[ABOUT THIS TASK]: Search the records that follow and extract every line containing the string "ofNat".

(Collected data)
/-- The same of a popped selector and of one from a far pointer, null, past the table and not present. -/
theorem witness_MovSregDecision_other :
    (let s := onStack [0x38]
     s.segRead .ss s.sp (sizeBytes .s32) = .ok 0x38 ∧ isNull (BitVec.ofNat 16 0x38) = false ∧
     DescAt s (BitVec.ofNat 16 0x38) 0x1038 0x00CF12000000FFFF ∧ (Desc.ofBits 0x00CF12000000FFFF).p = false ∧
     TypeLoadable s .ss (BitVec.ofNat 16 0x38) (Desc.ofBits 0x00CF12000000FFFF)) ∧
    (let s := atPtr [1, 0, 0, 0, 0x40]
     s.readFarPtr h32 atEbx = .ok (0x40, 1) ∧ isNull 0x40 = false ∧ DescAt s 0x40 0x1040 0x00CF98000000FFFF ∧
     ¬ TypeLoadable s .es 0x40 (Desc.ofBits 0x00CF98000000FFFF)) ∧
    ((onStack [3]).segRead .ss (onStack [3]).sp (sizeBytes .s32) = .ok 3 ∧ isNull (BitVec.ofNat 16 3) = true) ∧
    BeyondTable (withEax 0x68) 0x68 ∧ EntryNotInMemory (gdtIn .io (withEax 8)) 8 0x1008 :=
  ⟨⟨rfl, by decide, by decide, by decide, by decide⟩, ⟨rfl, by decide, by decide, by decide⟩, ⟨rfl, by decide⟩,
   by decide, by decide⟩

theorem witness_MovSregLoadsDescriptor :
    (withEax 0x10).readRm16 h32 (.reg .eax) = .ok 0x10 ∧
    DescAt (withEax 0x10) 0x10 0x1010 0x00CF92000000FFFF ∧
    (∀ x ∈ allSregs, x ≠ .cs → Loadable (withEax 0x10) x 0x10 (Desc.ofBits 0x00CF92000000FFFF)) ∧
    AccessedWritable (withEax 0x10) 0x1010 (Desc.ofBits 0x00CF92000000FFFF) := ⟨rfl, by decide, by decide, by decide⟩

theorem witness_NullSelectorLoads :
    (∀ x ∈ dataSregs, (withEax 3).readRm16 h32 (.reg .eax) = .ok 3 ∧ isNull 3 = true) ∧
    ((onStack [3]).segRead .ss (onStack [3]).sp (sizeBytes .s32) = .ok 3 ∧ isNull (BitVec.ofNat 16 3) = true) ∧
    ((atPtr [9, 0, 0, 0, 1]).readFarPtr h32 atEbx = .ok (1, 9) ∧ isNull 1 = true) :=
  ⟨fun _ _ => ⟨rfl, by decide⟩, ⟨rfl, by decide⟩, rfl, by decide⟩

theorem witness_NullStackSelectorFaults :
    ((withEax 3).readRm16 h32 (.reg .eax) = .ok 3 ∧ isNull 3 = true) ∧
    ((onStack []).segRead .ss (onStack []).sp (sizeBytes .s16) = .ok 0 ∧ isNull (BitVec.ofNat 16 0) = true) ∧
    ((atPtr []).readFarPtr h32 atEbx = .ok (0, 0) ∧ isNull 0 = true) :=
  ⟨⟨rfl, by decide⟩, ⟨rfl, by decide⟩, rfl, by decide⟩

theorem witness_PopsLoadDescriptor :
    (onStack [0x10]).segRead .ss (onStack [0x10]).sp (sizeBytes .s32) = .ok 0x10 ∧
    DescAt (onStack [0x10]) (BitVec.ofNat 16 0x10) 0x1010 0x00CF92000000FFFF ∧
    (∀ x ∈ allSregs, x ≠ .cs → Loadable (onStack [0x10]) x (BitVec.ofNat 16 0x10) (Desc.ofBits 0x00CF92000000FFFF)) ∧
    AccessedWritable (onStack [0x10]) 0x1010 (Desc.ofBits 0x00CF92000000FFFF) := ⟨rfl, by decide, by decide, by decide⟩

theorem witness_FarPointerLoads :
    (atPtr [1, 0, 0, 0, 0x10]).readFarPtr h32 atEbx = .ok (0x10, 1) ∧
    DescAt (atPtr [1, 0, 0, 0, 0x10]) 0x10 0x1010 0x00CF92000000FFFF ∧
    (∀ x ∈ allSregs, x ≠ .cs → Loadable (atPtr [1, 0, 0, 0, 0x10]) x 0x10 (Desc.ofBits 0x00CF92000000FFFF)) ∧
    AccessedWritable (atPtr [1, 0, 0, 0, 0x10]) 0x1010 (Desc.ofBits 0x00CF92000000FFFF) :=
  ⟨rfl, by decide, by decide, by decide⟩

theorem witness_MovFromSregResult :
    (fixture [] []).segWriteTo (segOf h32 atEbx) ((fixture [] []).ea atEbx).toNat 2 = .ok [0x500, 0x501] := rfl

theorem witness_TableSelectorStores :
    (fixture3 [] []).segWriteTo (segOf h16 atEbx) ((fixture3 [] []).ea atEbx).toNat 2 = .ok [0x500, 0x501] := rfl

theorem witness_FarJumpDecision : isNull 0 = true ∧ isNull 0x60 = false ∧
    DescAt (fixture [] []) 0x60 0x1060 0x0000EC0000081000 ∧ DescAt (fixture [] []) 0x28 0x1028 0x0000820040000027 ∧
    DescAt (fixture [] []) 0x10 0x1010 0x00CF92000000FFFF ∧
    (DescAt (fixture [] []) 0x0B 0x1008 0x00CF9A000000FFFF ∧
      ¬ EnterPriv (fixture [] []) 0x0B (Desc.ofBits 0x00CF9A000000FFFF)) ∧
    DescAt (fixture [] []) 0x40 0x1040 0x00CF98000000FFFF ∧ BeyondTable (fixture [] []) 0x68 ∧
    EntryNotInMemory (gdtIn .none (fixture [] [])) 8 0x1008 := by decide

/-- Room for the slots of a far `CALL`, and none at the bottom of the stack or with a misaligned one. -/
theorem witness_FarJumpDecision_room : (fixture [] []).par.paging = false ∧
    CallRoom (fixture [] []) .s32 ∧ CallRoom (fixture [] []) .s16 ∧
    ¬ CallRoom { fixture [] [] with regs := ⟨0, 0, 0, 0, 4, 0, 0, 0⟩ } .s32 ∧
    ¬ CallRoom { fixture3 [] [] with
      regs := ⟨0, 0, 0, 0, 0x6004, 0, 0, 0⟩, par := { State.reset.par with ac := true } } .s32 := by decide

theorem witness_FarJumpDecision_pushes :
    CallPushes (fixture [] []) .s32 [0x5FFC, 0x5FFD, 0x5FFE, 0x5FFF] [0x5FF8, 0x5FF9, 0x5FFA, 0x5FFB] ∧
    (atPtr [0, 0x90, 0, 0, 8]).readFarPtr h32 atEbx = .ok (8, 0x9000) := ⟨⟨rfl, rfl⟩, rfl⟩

[EXERCISE RESULT]:
     s.segRead .ss s.sp (sizeBytes .s32) = .ok 0x38 ∧ isNull (BitVec.ofNat 16 0x38) = false ∧
     DescAt s (BitVec.ofNat 16 0x38) 0x1038 0x00CF12000000FFFF ∧ (Desc.ofBits 0x00CF12000000FFFF).p = false ∧
     TypeLoadable s .ss (BitVec.ofNat 16 0x38) (Desc.ofBits 0x00CF12000000FFFF)) ∧
    ((onStack [3]).segRead .ss (onStack [3]).sp (sizeBytes .s32) = .ok 3 ∧ isNull (BitVec.ofNat 16 3) = true) ∧
    ((onStack [3]).segRead .ss (onStack [3]).sp (sizeBytes .s32) = .ok 3 ∧ isNull (BitVec.ofNat 16 3) = true) ∧
    ((onStack []).segRead .ss (onStack []).sp (sizeBytes .s16) = .ok 0 ∧ isNull (BitVec.ofNat 16 0) = true) ∧
    DescAt (onStack [0x10]) (BitVec.ofNat 16 0x10) 0x1010 0x00CF92000000FFFF ∧
    (∀ x ∈ allSregs, x ≠ .cs → Loadable (onStack [0x10]) x (BitVec.ofNat 16 0x10) (Desc.ofBits 0x00CF92000000FFFF)) ∧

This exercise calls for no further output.